Previous studies have indicated that C and N addition shifts microbial community composition [14,26], which in turn affects soil microbial CUE [15,29]. After seven years of corn cultivation, the UIPM treatment had significantly higher soil microbial CUE than the UI and UIS treatments, by 0.10 (37.38%) and 0.14 (63.89%), respectively, with no significant difference between the UIS and UI treatments (Figure 1a). Soil microbial CUE was mainly influenced by MBC, and fungal and bacterial copy numbers (Figure 7). UIPM significantly increased MBC (Figure 1b), fungal, and bacterial copies (Table 3) compared with UI. In addition, the UIPM treatment significantly increased Firmicutes, which tend to have higher CUE [30]. The UIPM treatment has a higher soil microbial CUE than the UIS treatment, which may be due to the optimal soil microbial CUE decreasing with the increase in substrate C/N [12], PM being more nutrient-rich and having a lower C/N ratio than corn stalks. Soil microbes preferentially absorb and utilize substances with an elemental composition most suitable for their growth needs, facilitating the maintenance of their own stoichiometric balance [31,32]. Therefore, PM is more conducive to microbial growth than corn stalks (Figure 1b). In addition, the application of PM reduces the C loss of soil microbial respiration during the corn growth period compared to corn stalks (Table S1). The SOC of the UIPM treatment was significantly larger than that of the UIS and UI treatments, which, combined with the differences in soil microbial CUE among the three treatments mentioned above, indicated that not only higher soil microbial CUE but also appropriate addition of exogenous organic matter was required for SOC increase.

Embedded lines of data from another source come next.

-- ==== Sys2Proof/Laws/State.lean ====
section
/-!
SUPPORT. The record updates of State: for each, what every field is after it, by rfl, so that no later proof unfolds one.
-/

namespace Sys2Proof.Machine

variable (s : State)

section setFlag
variable (f : Flag)
@[simp] theorem State.setFlag_pending : (s.setFlag f).pending = s.pending := rfl
@[simp] theorem State.setFlag_phase : (s.setFlag f).phase = s.phase := rfl
@[simp] theorem State.setFlag_resetLow : (s.setFlag f).resetLow = s.resetLow := rfl
@[simp] theorem State.setFlag_fittedScreens : (s.setFlag f).fittedScreens = s.fittedScreens := rfl
@[simp] theorem State.setFlag_fittedPumps : (s.setFlag f).fittedPumps = s.fittedPumps := rfl
@[simp] theorem State.setFlag_port : (s.setFlag f).port = { s.port with summary := s.port.summary ||| f.mask } := rfl
@[simp] theorem State.setFlag_mem : (s.setFlag f).mem = s.mem := rfl
@[simp] theorem State.setFlag_hands : (s.setFlag f).hands = s.hands := rfl
@[simp] theorem State.setFlag_intake : (s.setFlag f).intake = s.intake := rfl
@[simp] theorem State.setFlag_time : (s.setFlag f).time = s.time := rfl
@[simp] theorem State.setFlag_level : (s.setFlag f).level = s.level := rfl
@[simp] theorem State.setFlag_tide : (s.setFlag f).tide = s.tide := rfl
@[simp] theorem State.setFlag_alarm : (s.setFlag f).alarm = s.alarm := rfl
@[simp] theorem State.setFlag_screens : (s.setFlag f).screens = s.screens := rfl
@[simp] theorem State.setFlag_wash : (s.setFlag f).wash = s.wash := rfl
@[simp] theorem State.setFlag_pumps : (s.setFlag f).pumps = s.pumps := rfl
@[simp] theorem State.setFlag_duty : (s.setFlag f).duty = s.duty := rfl
@[simp] theorem State.setFlag_wires : (s.setFlag f).wires = s.wires := rfl
@[simp] theorem State.setFlag_draws : (s.setFlag f).draws = s.draws := rfl
end setFlag

section exchangeFault
variable (k : FaultKind) (i : Entry) (o : Fin 32)
@[simp] theorem State.exchangeFault_pending : (s.exchangeFault k i o).pending = s.pending := rfl
@[simp] theorem State.exchangeFault_phase : (s.exchangeFault k i o).phase = s.phase := rfl
@[simp] theorem State.exchangeFault_resetLow : (s.exchangeFault k i o).resetLow = s.resetLow := rfl
@[simp] theorem State.exchangeFault_fittedScreens : (s.exchangeFault k i o).fittedScreens = s.fittedScreens := rfl
@[simp] theorem State.exchangeFault_fittedPumps : (s.exchangeFault k i o).fittedPumps = s.fittedPumps := rfl
@[simp] theorem State.exchangeFault_port : (s.exchangeFault k i o).port = { s.port with fault := s.port.fault.record k i o, summary := s.port.summary ||| Flag.exchange.mask } := rfl
@[simp] theorem State.exchangeFault_mem : (s.exchangeFault k i o).mem = s.mem := rfl
@[simp] theorem State.exchangeFault_hands : (s.exchangeFault k i o).hands = s.hands := rfl
@[simp] theorem State.exchangeFault_intake : (s.exchangeFault k i o).intake = s.intake := rfl
@[simp] theorem State.exchangeFault_time : (s.exchangeFault k i o).time = s.time := rfl
@[simp] theorem State.exchangeFault_level : (s.exchangeFault k i o).level = s.level := rfl
@[simp] theorem State.exchangeFault_tide : (s.exchangeFault k i o).tide = s.tide := rfl
@[simp] theorem State.exchangeFault_alarm : (s.exchangeFault k i o).alarm = s.alarm := rfl
@[simp] theorem State.exchangeFault_screens : (s.exchangeFault k i o).screens = s.screens := rfl
@[simp] theorem State.exchangeFault_wash : (s.exchangeFault k i o).wash = s.wash := rfl
@[simp] theorem State.exchangeFault_pumps : (s.exchangeFault k i o).pumps = s.pumps := rfl
@[simp] theorem State.exchangeFault_duty : (s.exchangeFault k i o).duty = s.duty := rfl
@[simp] theorem State.exchangeFault_wires : (s.exchangeFault k i o).wires = s.wires := rfl
@[simp] theorem State.exchangeFault_draws : (s.exchangeFault k i o).draws = s.draws := rfl
end exchangeFault

section setHand
variable (e : Entry) (h : Hand)
@[simp] theorem State.setHand_pending : (s.setHand e h).pending = s.pending := rfl
@[simp] theorem State.setHand_phase : (s.setHand e h).phase = s.phase := rfl
@[simp] theorem State.setHand_resetLow : (s.setHand e h).resetLow = s.resetLow := rfl
@[simp] theorem State.setHand_fittedScreens : (s.setHand e h).fittedScreens = s.fittedScreens := rfl
@[simp] theorem State.setHand_fittedPumps : (s.setHand e h).fittedPumps = s.fittedPumps := rfl
@[simp] theorem State.setHand_port : (s.setHand e h).port = s.port := rfl
@[simp] theorem State.setHand_mem : (s.setHand e h).mem = s.mem := rfl
@[simp] theorem State.setHand_hands : (s.setHand e h).hands = upd s.hands e h := rfl
@[simp] theorem State.setHand_intake : (s.setHand e h).intake = s.intake := rfl
@[simp] theorem State.setHand_time : (s.setHand e h).time = s.time := rfl
@[simp] theorem State.setHand_level : (s.setHand e h).level = s.level := rfl
@[simp] theorem State.setHand_tide : (s.setHand e h).tide = s.tide := rfl
@[simp] theorem State.setHand_alarm : (s.setHand e h).alarm = s.alarm := rfl
@[simp] theorem State.setHand_screens : (s.setHand e h).screens = s.screens := rfl
@[simp] theorem State.setHand_wash : (s.setHand e h).wash = s.wash := rfl
@[simp] theorem State.setHand_pumps : (s.setHand e h).pumps = s.pumps := rfl
@[simp] theorem State.setHand_duty : (s.setHand e h).duty = s.duty := rfl
@[simp] theorem State.setHand_wires : (s.setHand e h).wires = s.wires := rfl
@[simp] theorem State.setHand_draws : (s.setHand e h).draws = s.draws := rfl
end setHand

section writeWord
variable (a : Nat) (w : Word)
@[simp] theorem State.writeWord_pending : (s.writeWord a w).pending = s.pending := rfl
@[simp] theorem State.writeWord_phase : (s.writeWord a w).phase = s.phase := rfl
@[simp] theorem State.writeWord_resetLow : (s.writeWord a w).resetLow = s.resetLow := rfl
@[simp] theorem State.writeWord_fittedScreens : (s.writeWord a w).fittedScreens = s.fittedScreens := rfl
@[simp] theorem State.writeWord_fittedPumps : (s.writeWord a w).fittedPumps = s.fittedPumps := rfl
@[simp] theorem State.writeWord_port : (s.writeWord a w).port = s.port := rfl
@[simp] theorem State.writeWord_mem : (s.writeWord a w).mem = Memory.write s.mem a w := rfl
@[simp] theorem State.writeWord_hands : (s.writeWord a w).hands = s.hands := rfl
@[simp] theorem State.writeWord_intake : (s.writeWord a w).intake = s.intake := rfl
@[simp] theorem State.writeWord_time : (s.writeWord a w).time = s.time := rfl
@[simp] theorem State.writeWord_level : (s.writeWord a w).level = s.level := rfl
@[simp] theorem State.writeWord_tide : (s.writeWord a w).tide = s.tide := rfl
@[simp] theorem State.writeWord_alarm : (s.writeWord a w).alarm = s.alarm := rfl
@[simp] theorem State.writeWord_screens : (s.writeWord a w).screens = s.screens := rfl
@[simp] theorem State.writeWord_wash : (s.writeWord a w).wash = s.wash := rfl
@[simp] theorem State.writeWord_pumps : (s.writeWord a w).pumps = s.pumps := rfl
@[simp] theorem State.writeWord_duty : (s.writeWord a w).duty = s.duty := rfl
@[simp] theorem State.writeWord_wires : (s.writeWord a w).wires = s.wires := rfl
@[simp] theorem State.writeWord_draws : (s.writeWord a w).draws = s.draws := rfl
end writeWord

4.3. Limitations and Future Directions

In this study, compared with the UIS treatment, the UIPM treatment significantly increased SOC content and soil microbial CUE under inhibitor application conditions. This might be attributed to the fact that PM was more readily decomposable and thus more available for microbial utilization than corn stalks. Therefore, future studies should focus on the mechanisms and potential of SOC sequestration induced by the combined application of inhibitors and PM.

5. Conclusions

This study showed that inhibitor application reduced soil microbial CUE by decreasing microbial C immobilization and enhancing microbial respiration, with negligible effects on microbial community structure. Under inhibitor application conditions, the addition of PM improved soil microbial CUE, which was mainly achieved by increasing microbial immobilization C, fungal, and bacterial copies. Long-term addition of C and N was beneficial to the increase in soil microbial CUE, because the input of nutrients stimulates microbial growth. Although high soil microbial CUE was beneficial to soil C sequestration, it also required appropriate exogenous organic matter addition to ensure SOC increase. Therefore, in this study, when using inhibitors to improve fertilizer N supply in corn fields, combined application with PM was more conducive to improving soil microbial CUE and promoting SOC sequestration than corn stalks.

Supplementary Materials

The following supporting information can be downloaded at: https://www.mdpi.com/article/10.3390/agriculture16030300/s1. Table S1: Changes in soil microbial uptake C, respiration C, and growth C under different planting years of corn.

Author Contributions

Conceptualization, Y.M. and K.W.; methodology, Y.M.; validation, W.B. and N.L.; investigation, S.Z.; resources, Y.X., P.G. and Y.S.; data curation, Y.M.; writing—original draft preparation, Y.M. and K.W.; writing—review and editing, K.W. and L.Z.; supervision, Z.W.; funding acquisition, L.Z. All authors have read and agreed to the published version of the manuscript.

Funding

This research was funded by the National Key Research and Development Program of China (2023YFD1500500), the Liaoning Province Key Research and Development Program (2025JH2/102700015), the Applied Basic Research Program of Liaoning Province (2025JH2/101300076), the National Scientific Foundation Project of China (32272232), the Northeast Water saving Agriculture Key Laboratory of the Ministry of Agriculture and Rural Affairs (120520501), and the Discipline Construction Project of Liaoning Academy of Agricultural Sciences (120520303).

Institutional Review Board Statement

Not applicable.

Data Availability Statement

The raw data supporting the conclusions of this article will be made available by the authors upon request.

Acknowledgments

The authors thank the editors and reviewers for their constructive comments and suggestions.

Conflicts of Interest

The authors declare no conflicts of interest.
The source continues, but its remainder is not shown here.